Junctional adhesion molecule-A-induced endothelial cell migration on vitronectin is integrin {alpha}v{beta}3 specific


Meghna U. Naik and Ulhas P. Naik*
* Author for correspondence (e-mail: unaik{at}udel.edu)

Junctional adhesion molecule-A (JAM-A) is a member of the immunoglobulin superfamily, and is mainly expressed in the tight junctions of both epithelial and endothelial cells. We have recently shown that JAM-A is involved in basic fibroblast growth factor (bFGF)-induced angiogenesis. Here, we show that, when ectopically expressed in human umbilical vein endothelial cells (HUVECs), JAM-A induced enhanced cell migration on vitronectin, but had no effect on fibronectin. Use of antibodies that block integrin function indicated that the migration on vitronectin is specific to integrin {alpha}v{beta}3 and not to integrin {alpha}v{beta}5. JAM-A-induced migration was inhibited by anti-JAM-A antibody. Additionally, overexpression of a JAM-A cytoplasmic domain deletion mutant failed to induce HUVEC migration.
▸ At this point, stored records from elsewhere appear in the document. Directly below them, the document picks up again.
-- ==== Sys2Proof/Machine/KAlu.lean ====
section
/-!
DEFINITION. The Kuxon instructions that compute on registers: arithmetic, logic and compare (R297), multiply and divide
(R298), shifts (R300), bit, byte and CRC steps (R301, R302). Each command is the issue of that unit by a core at its PC.
-/
namespace Sys2Proof.Machine

open Sys2Proof

/-! ### Arithmetic, logic and compare (R297) -/

def execAdd (r : Fin 3) (c : Fin 20) (rd rs : Fin 16) : State → Answer :=
  onUnit r c [encR 0x1 rd rs 0] (fun k => k.put rd (Alu.add (k.reg rd) (k.reg rs) 0))
def execAdc (r : Fin 3) (c : Fin 20) (rd rs : Fin 16) : State → Answer :=
  onUnit r c [encR 0x1 rd rs 1] (fun k => k.put rd (Alu.add (k.reg rd) (k.reg rs) (b2n (k.st 2))))
def execSub (r : Fin 3) (c : Fin 20) (rd rs : Fin 16) : State → Answer :=
  onUnit r c [encR 0x1 rd rs 2] (fun k => k.put rd (Alu.sub (k.reg rd) (k.reg rs) 0))
def execSbc (r : Fin 3) (c : Fin 20) (rd rs : Fin 16) : State → Answer :=
  onUnit r c [encR 0x1 rd rs 3] (fun k => k.put rd (Alu.sub (k.reg rd) (k.reg rs) (b2n (k.st 2))))
def execAnd (r : Fin 3) (c : Fin 20) (rd rs : Fin 16) : State → Answer :=
  onUnit r c [encR 0x2 rd rs 0] (fun k => k.put rd (Alu.logic (k.reg rd &&& k.reg rs)))
def execOr (r : Fin 3) (c : Fin 20) (rd rs : Fin 16) : State → Answer :=
  onUnit r c [encR 0x2 rd rs 1] (fun k => k.put rd (Alu.logic (k.reg rd ||| k.reg rs)))
def execXor (r : Fin 3) (c : Fin 20) (rd rs : Fin 16) : State → Answer :=
  onUnit r c [encR 0x2 rd rs 2] (fun k => k.put rd (Alu.logic (k.reg rd ^^^ k.reg rs)))
def execMov (r : Fin 3) (c : Fin 20) (rd rs : Fin 16) : State → Answer :=
  onUnit r c [encR 0x2 rd rs 3] (fun k => k.put rd { res := some (k.reg rs) })
def execCmp (r : Fin 3) (c : Fin 20) (rd rs : Fin 16) : State → Answer :=
  onUnit r c [encR 0x3 rd rs 0] (fun k => k.put rd (Alu.sub (k.reg rd) (k.reg rs) 0).test)
def execTst (r : Fin 3) (c : Fin 20) (rd rs : Fin 16) : State → Answer :=
  onUnit r c [encR 0x3 rd rs 1] (fun k => k.put rd (Alu.logic (k.reg rd &&& k.reg rs)).test)
def execAddi (r : Fin 3) (c : Fin 20) (rd : Fin 16) (lim : Option (BitVec 14)) (imm : BitVec 6) : State → Answer :=
  onUnit r c (unitOf lim (encI 0x7 rd imm.toNat)) (fun k => k.put rd (Alu.add (k.reg rd) (immVal lim imm) 0))
def execMovi (r : Fin 3) (c : Fin 20) (rd : Fin 16) (lim : Option (BitVec 14)) (imm : BitVec 6) : State → Answer :=
  onUnit r c (unitOf lim (encI 0x8 rd imm.toNat)) (fun k => k.put rd { res := some (immVal lim imm) })
def execCmpi (r : Fin 3) (c : Fin 20) (rd : Fin 16) (lim : Option (BitVec 14)) (imm : BitVec 6) : State → Answer :=
  onUnit r c (unitOf lim (encI 0x9 rd imm.toNat)) (fun k => k.put rd (Alu.sub (k.reg rd) (immVal lim imm) 0).test)
def execNeg (r : Fin 3) (c : Fin 20) (rd : Fin 16) : State → Answer :=
  onUnit r c [encI 0x0 rd 0x02] (fun k => k.put rd (Alu.sub 0 (k.reg rd) 0))
def execNot (r : Fin 3) (c : Fin 20) (rd : Fin 16) : State → Answer :=
  onUnit r c [encI 0x0 rd 0x03] (fun k => k.put rd (Alu.logic (k.reg rd ^^^ 0xFFFF)))

/-! ### Multiply and divide (R298) -/

def execMul (r : Fin 3) (c : Fin 20) (rd rs : Fin 16) : State → Answer :=
  onUnit r c [encR 0x3 rd rs 2] (fun k => k.put rd (Alu.mul false (k.reg rd) (k.reg rs)))
def execMulhu (r : Fin 3) (c : Fin 20) (rd rs : Fin 16) : State → Answer :=
  onUnit r c [encR 0x3 rd rs 3] (fun k => k.put rd (Alu.mul true (k.reg rd) (k.reg rs)))
/-- A division: with DZTRAP = 1 a division by zero sets DZ and takes the DZ exception with nothing else changed. -/
def divUnit (signed rem : Bool) (r c rd rs : Nat) (s : State) : Dev :=
  let k := s.dev.kx r c
  let q := Alu.div signed rem (k.reg rd) (k.reg rs)
  let k1 := if q.2 then k.setSt 4 true else k
  if q.2 && k.st 10 then s.dev.kexc r c k1 2 else s.dev.kdone r c ((k1.put rd q.1).next 1)
def execDivu (r : Fin 3) (c : Fin 20) (rd rs : Fin 16) : State → Answer :=
  onUnitDev r c [encR 0x4 rd rs 0] (divUnit false false r c rd rs)
def execDivs (r : Fin 3) (c : Fin 20) (rd rs : Fin 16) : State → Answer :=
  onUnitDev r c [encR 0x4 rd rs 1] (divUnit true false r c rd rs)
def execRemu (r : Fin 3) (c : Fin 20) (rd rs : Fin 16) : State → Answer :=
  onUnitDev r c [encR 0x4 rd rs 2] (divUnit false true r c rd rs)
def execRems (r : Fin 3) (c : Fin 20) (rd rs : Fin 16) : State → Answer :=
  onUnitDev r c [encR 0x4 rd rs 3] (divUnit true true r c rd rs)

/-! ### Shifts and rotates (R300) -/

def execShl (r : Fin 3) (c : Fin 20) (rd rs : Fin 16) : State → Answer :=
  onUnit r c [encR 0x5 rd rs 0] (fun k => k.put rd (Alu.shift .shl (k.reg rd) (k.reg rs % 32)))
def execShr (r : Fin 3) (c : Fin 20) (rd rs : Fin 16) : State → Answer :=
  onUnit r c [encR 0x5 rd rs 1] (fun k => k.put rd (Alu.shift .shr (k.reg rd) (k.reg rs % 32)))
def execSar (r : Fin 3) (c : Fin 20) (rd rs : Fin 16) : State → Answer :=
  onUnit r c [encR 0x5 rd rs 2] (fun k => k.put rd (Alu.shift .sar (k.reg rd) (k.reg rs % 32)))
def execRor (r : Fin 3) (c : Fin 20) (rd rs : Fin 16) : State → Answer :=
  onUnit r c [encR 0x5 rd rs 3] (fun k => k.put rd (Alu.shift .ror (k.reg rd) (k.reg rs % 32)))
def execShli (r : Fin 3) (c : Fin 20) (rd n : Fin 16) : State → Answer :=
  onUnit r c [encI 0x6 rd n] (fun k => k.put rd (Alu.shift .shl (k.reg rd) n))
def execShri (r : Fin 3) (c : Fin 20) (rd n : Fin 16) : State → Answer :=
  onUnit r c [encI 0x6 rd (0x10 + n.val)] (fun k => k.put rd (Alu.shift .shr (k.reg rd) n))
def execSari (r : Fin 3) (c : Fin 20) (rd n : Fin 16) : State → Answer :=
  onUnit r c [encI 0x6 rd (0x20 + n.val)] (fun k => k.put rd (Alu.shift .sar (k.reg rd) n))
def execRori (r : Fin 3) (c : Fin 20) (rd n : Fin 16) : State → Answer :=
  onUnit r c [encI 0x6 rd (0x30 + n.val)] (fun k => k.put rd (Alu.shift .ror (k.reg rd) n))

/-! ### Bit, byte and CRC steps (R301, R302) -/

def execPar (r : Fin 3) (c : Fin 20) (rd : Fin 16) : State → Answer :=
  onUnit r c [encI 0x0 rd 0x04] (fun k => k.put rd { c := some (parity (k.reg rd)) })
def execBrev (r : Fin 3) (c : Fin 20) (rd : Fin 16) : State → Answer :=
  onUnit r c [encI 0x0 rd 0x05] (fun k => k.put rd (Alu.logic (bitRev 16 (k.reg rd))))
/-- BREVN: `n` is the sub-op field, one less than the number of bits reversed. -/
def execBrevn (r : Fin 3) (c : Fin 20) (rd n : Fin 16) : State → Answer :=
  onUnit r c [encI 0x0 rd (0x30 + n.val)] (fun k => k.put rd (Alu.logic (bitRev (n.val + 1) (k.reg rd))))
def execSwpb (r : Fin 3) (c : Fin 20) (rd : Fin 16) : State → Answer :=
  onUnit r c [encI 0x0 rd 0x06] (fun k => k.put rd (Alu.logic (k.reg rd % 256 * 256 + k.reg rd / 256)))
def execSxb (r : Fin 3) (c : Fin 20) (rd : Fin 16) : State → Answer :=
  onUnit r c [encI 0x0 rd 0x07] (fun k => k.put rd (Alu.logic (usgn 16 (sgn 8 (k.reg rd)))))
/-- The CRC step of R302 over a word: KCRC and Z. -/
def Kux.crc (k : Kux) (w : Nat) : Kux :=
  let w32 := bit (k.cw 0x1A) 0
  let a := crcStep w32 (bit (k.cw 0x1A) 1) (k.cw 0x1C + k.cw 0x1D * 2 ^ 16) (k.cw 0x18 + k.cw 0x19 * 2 ^ 16) w
  let k1 := k.setCw 0x1C (a % 2 ^ 16)
  (if w32 then k1.setCw 0x1D (a / 2 ^ 16) else k1).setSt 0 (a = 0)
def execCrc (r : Fin 3) (c : Fin 20) (rd : Fin 16) : State → Answer :=
  onUnit r c [encI 0x0 rd 0x08] (fun k => k.crc (k.reg rd))

end Sys2Proof.Machine
end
Addition of phosphoinositide 3-kinase and protein kinase C inhibitors blocked JAM-A-induced migration, suggesting that these kinases act downstream of JAM-A. Immunoprecipitation analysis showed that JAM-A interacts with integrin {alpha}v{beta}3, and this association was increased by engagement of the ligand-binding site of the integrin by Arg-Gly-Asp-Ser (RGDS) peptide. Furthermore, activation of both focal adhesion kinase (FAK) and mitogen-activated protein kinase (MAPK) on vitronectin was enhanced by JAM-A overexpression but not by its cytoplasmic domain deletion mutant. Taken together, these results suggest that signaling through JAM-A is necessary for {alpha}v{beta}3-dependent HUVEC migration and implicate JAM-A in the regulation of vascular function.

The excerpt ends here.